I’ve decided in many cases to opt for purposely naive approaches - whereas before they were just naive :wink: - in order to keep my system simple. My tests have shown that I’ve got a good amount of performance margin with which to make compromises such as the single log which is a potential bottleneck, but hugely simplifies the entire system. Equally, a single event stream, local-only Registry makes it a lot easier to work with and understand. I figure that it’s easier to make a system that already works well faster, than it is fix a fast system thats yet to work.

I have had crisis’ of confidence along the way — “Why aren’t you just using Commanded and PostgreSQL like a sensible person?” - “You’re totally out of your depth here!” - “Why even bother with event sourcing, CRUD could work here after all” — but overall I’m very happy with the progress I’ve made and the things I’ve learnt. I think I’m probably a little way off being able to build anything complex with it yet, but I’m enjoying the process.

3 Likes

Sounds like you’re having fun. Martin’s book is a fantastic reference for building these types of systems.

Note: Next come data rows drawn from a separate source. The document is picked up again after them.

/-- Byte positions of one row's 128-column block in an operand: payload, and scale bytes (R144, R145). -/
def Geo.segPos (g : Geo) (r j : Nat) : Nat :=
  g.lineOf r * g.stride + g.elemBit r (128 * j) / 8
def Geo.segScale (g : Geo) (r j : Nat) : Nat := g.lineOf r * g.stride + g.scaleByte r (4 * j)

/-- Columns of block `j`. -/
def Geo.segCols (g : Geo) (j : Nat) : Nat := min 128 (g.cols - 128 * j)

/-- Land one row's block in D from a byte of the data, and its scales from another (R73). -/
def Geo.landSeg (g : Geo) (r j src scale : Nat) : List (Nat × Nat × Nat) :=
  let n := g.segCols j
  let w := g.fmt.width
  if g.tiled then
    [(g.segPos r j, zeroFrom, 128 * w), (g.segPos r j, src, n * w)] ++
    (if g.fmt.block then [(g.segScale r j, zeroFrom, 32), (g.segScale r j, scale, 8 * cdiv n 32)] else [])
  else [(g.segPos r j, src, n * w)]

/-- Zero a row of D, padding included. -/
def Geo.zeroRow (g : Geo) (r : Nat) : List (Nat × Nat × Nat) :=
  (List.range (cdiv g.cols 128)).flatMap fun j => g.landSeg r j zeroFrom zeroFrom

/-- The padding rows of a tiled D (R73). -/
def Geo.padRows (g : Geo) : List (Nat × Nat × Nat) :=
  if g.tiled then (List.range (cdiv g.rows 128 * 128 - g.rows)).flatMap fun i => g.zeroRow (g.rows + i) else []

/-- Land bytes `b` to `b + n` of a row-major row in row `i` of a tiled D: the part of each 128-column block, and after a block's
last data byte its padding (R73). -/
def Geo.landBytesOfRow (g : Geo) (i b n : Nat) : List (Nat × Nat × Nat) :=
  let z := 16 * g.fmt.width
  (List.range (cdiv (b + n) z - b / z)).flatMap fun k =>
    let j := b / z + k
    let data := cdiv (g.segCols j * g.fmt.width) 8
    let lo := max b (z * j)
    let hi := min (b + n) (z * (j + 1))
    (g.segPos i j + (lo - z * j), lo - b, 8 * (hi - lo)) ::
      (if z * j + data ≤ hi then [(g.segPos i j + data, zeroFrom, 8 * (z - data))] else [])

/-- Requests that read one row-major row from an operand into row `i` of D. -/
def rowAsks (remote : Bool) (o : Operand) (base : Nat) (ga gd : Geo) (i : Nat) : List Ask :=
  (spans remote (o.addr.toNat + base) (rowBytes ga.fmt ga.cols)).map fun x =>
    ⟨i, .read, o, [(base + x.1, x.2)], [], if gd.tiled then gd.landBytesOfRow i x.1 x.2 else [(i * gd.stride + x.1, 0, 8 * x.2)]⟩

/-- Requests of PLOAD without PAGED (R125). -/
def loadAsks (remote : Bool) (o : Operand) (ga gd : Geo) : List Ask :=
  let z := ga.fmt.tileBytes
  if ga.tiled then
    (List.range ga.lines).flatMap fun l => (List.range (cdiv ga.cols 128)).map fun j =>
      let plan := if gd.tiled then [(l * gd.stride + j * z, 0, 8 * z)]
        else (List.range (min 128 (ga.rows - 128 * l))).flatMap fun q =>
          gd.landSeg (128 * l + q) j (ga.elemBit q (128 * j) / 8 - j * z) zeroFrom
      ⟨l, .read, o, [(l * ga.stride + j * z, z)], [], plan⟩
  else (List.range ga.rows).flatMap fun r => rowAsks remote o (r * ga.stride) ga gd r

/-- Requests of PGATH for one index (R127): nothing for −1. -/
def gatherAsks (remote : Bool) (o : Operand) (ga gd : Geo) (i : Nat) (x : Int) : List Ask :=
  if x < 0 then []
  else
    let n := x.toNat
    if ga.tiled then
      let z := ga.fmt.tileBytes
      (List.range (cdiv ga.cols 128)).map fun j =>
        ⟨i, .read, o, [(n / 128 * ga.stride + j * z, z)], [],
          gd.landSeg i j (ga.elemBit n (128 * j) / 8 - j * z) (ga.scaleByte n (4 * j) - j * z)⟩
    else rowAsks remote o (n * ga.stride) ga gd i

/-- Requests of SSTOW: the destination's lines, engine-ready tiles or rows, padding written under R73 (R128). -/
def stowAsks (remote : Bool) (o : Operand) (gd : Geo) (img : List (List Byte)) : List Ask :=
  img.zipIdx.flatMap fun p =>
    (if gd.tiled then cuts p.1.length gd.fmt.tileBytes else spans remote (o.addr.toNat + p.2 * gd.stride) p.1.length).map fun x =>
      ⟨p.2, .write, o, [(p.2 * gd.stride + x.1, x.2)], (p.1.drop x.1).take x.2, []⟩

/-- Requests of SSCAT for one row (R128): nothing for −1. In a tiled table it is one request an engine-ready tile, which writes the row's
part of the tile and its scales as one unit and leaves the tile's other bytes (R292; DESIGN CHOICE, log 46); to another node each run of
bytes is a request of its own. -/
def scatterAsks (remote : Bool) (o : Operand) (ga gd : Geo) (img : List (List Byte)) (i : Nat) (x : Int) : List Ask :=
  if x < 0 then []
  else
    let n := x.toNat
    let w := ga.fmt.width
    let code := fun c => if c < ga.cols then ga.code img i c else 0
    if gd.tiled then
      (List.range (cdiv gd.cols 128)).flatMap fun j =>
        let codes := ((gd.segPos n j, 16 * w), (List.range (16 * w)).map (payloadByte w fun c => code (128 * j + c)))
        let scales := ((gd.segScale n j, 4), (List.range 4).map fun k =>
          if 128 * j + 32 * k < gd.cols then BitVec.ofNat 8 (ga.scale img i (128 * j + 32 * k)) else 0)
        let both := if gd.fmt.block then [codes, scales] else [codes]
        if remote then both.map fun p => ⟨i, .write, o, [p.1], p.2, []⟩ else [⟨i, .write, o, both.map (·.1), both.flatMap (·.2), []⟩]
    else
      let row := (List.range (rowBytes ga.fmt ga.cols)).map (payloadByte w code)
      (spans remote (o.addr.toNat + n * gd.stride) row.length).map fun y =>
        ⟨i, .write, o, [(n * gd.stride + y.1, y.2)], (row.drop y.1).take y.2, []⟩

/-- The element codes and scales of an operand, row by row. -/
def codeRows (g : Geo) (img : List (List Byte)) : List (List Nat × List Nat) :=
  (List.range g.rows).map fun r =>
    ((List.range g.cols).map fun c => g.code img r c, if g.fmt.block then (List.range (cdiv g.cols 32)).map fun j => g.scale img r (32 * j) else [])

/-! ### Forming -/

/-- The parts of runs of an operand's bytes. -/
def State.runParts (s : State) (c : Nat) (o : Operand) (k : Touch) : List (Nat × Nat) → State × Except Status (List Part)
  | [] => (s, .ok [])
  | x :: xs =>
    thenDo (s.operandParts c o x.1 x.2 k) fun s1 ps => thenDo (s1.runParts c o k xs) fun s2 qs => (s2, .ok (ps ++ qs))

/-- Resolve the requests of a piece: every page and every sender check before anything moves (R113). -/
def State.resolve (s : State) (c : Nat) : List Ask → State × Except Status (List Req)
  | [] => (s, .ok [])
  | a :: as =>
    thenDo (s.runParts c a.o a.kind.touch a.runs) fun s1 ps =>
      thenDo (s1.checkParts c ps) fun s2 _ =>
        thenDo (s2.resolve c as) fun s3 rs => (s3, .ok (⟨0, a.unit, a.kind, ps, a.data, a.plan, none, false, none, false⟩ :: rs))

/-- Requests with the data of the asks they were resolved from. -/
def fillReqs (rs : List Req) (as : List Ask) : List Req := (rs.zip as).map fun p => { p.1 with data := p.2.data }

/-- Bytes of a landing. -/
def landBytes (data : List Byte) (src n : Nat) : List Byte :=
  (List.range ((n + 7) / 8)).map fun k =>
    let b := data.getD (src + k) 0
    if 8 * (k + 1) ≤ n then b else b &&& BitVec.ofNat 8 (2 ^ (n - 8 * k) - 1)

/-- Where a request's data lands in D by its plan: the parts of each run of bytes, with the bytes. -/
def State.planParts (s : State) (c : Nat) (d : Operand) (data : List Byte) :
    List (Nat × Nat × Nat) → State × Except Status (List (List Part × List Byte))
  | [] => (s, .ok [])
  | p :: ps =>
    let bs := landBytes data p.2.1 p.2.2
    thenDo (s.operandParts c d p.1 bs.length .write) fun s1 q => thenDo (s1.planParts c d data ps) fun s2 qs => (s2, .ok ((q, bs) :: qs))

/-- The same for all requests of a piece, each one access. -/
def State.gotParts (s : State) (c : Nat) (d : Operand) :
    List (List (Nat × Nat × Nat) × List Byte) → State × Except Status (List (List Part × List Byte))
  | [] => (s, .ok [])
  | g :: gs =>
    thenDo (s.planParts c d g.2 g.1) fun s1 xs =>
      thenDo ((s1.touch c .write (xs.flatMap (·.1))).gotParts c d gs) fun s2 ys => (s2, .ok (xs ++ ys))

Once you have a working single-node system you can experiment with making it distributed for scalability and fault-tolerence. It looks like disk_log supports distribution, but likely not useful because it doesn’t guarantee writes go to all nodes:

A collection of open disk logs with the same name running on different nodes is said to be a distributed disk log if requests made to any of the logs are automatically made to the other logs as well.

It is not guaranteed that all log files of a distributed disk log contain the same log items. No attempt is made to synchronize the contents of the files.

http://erlang.org/doc/man/disk_log.html

It’s been so much fun, albeit frustrating and head scratching at times. As you say, Martins book almost feels written with this type of system as the ultimate goal.

It’s so tempting to build on top of disk_log because it’s already there and does so much of what I want to achieve, but the hurdles I think are too great. The querying of events (or lack thereof) will become a real issue with a single event stream, and as you point out, the built in distribution isn’t all that helpful in this case.

Distribution and replication whilst maintaining consensus on event ordering is where I’ve spent a lot of time re-reading sections of the book. Unfortunately it looks like single leader replication of the log is the only really viable way to approach the problem, and therefore not hugely useful as I’ve still got a single node as a bottleneck.

The only way to distribute the log (either locally or across machines) would be to go the same route as Kafka and break my event streams into topics and partitions (as I was originally doing) which brings a lot of additional complexity with it, both in persisting events and making them available to the rest of the application.

As my use case is smaller, simpler applications I think that restricting myself to a single node (at least for the event store) is not unreasonable. I’m opening a can of worms and losing sight of the objective by trying to solve problems with distributed logs and total ordering, so for now I’m keeping my solution as simple as possible.

As both file and database backed logs run into the same restrictions around distribution, the only real question that remains is which is better in terms of scale and throughput on a single node. I suspect that’ll be a DB like Postgres, unless the lack of encoding/decoding of terms starts to play a larger role in performance. We’ll see…

1 Like

If you make the event store single node then you could expose an API that other parts of your application can use. Treat it like a database which as many nodes as required can connect to. Event Store exposes a “native interface of AtomPub over HTTP” as an example.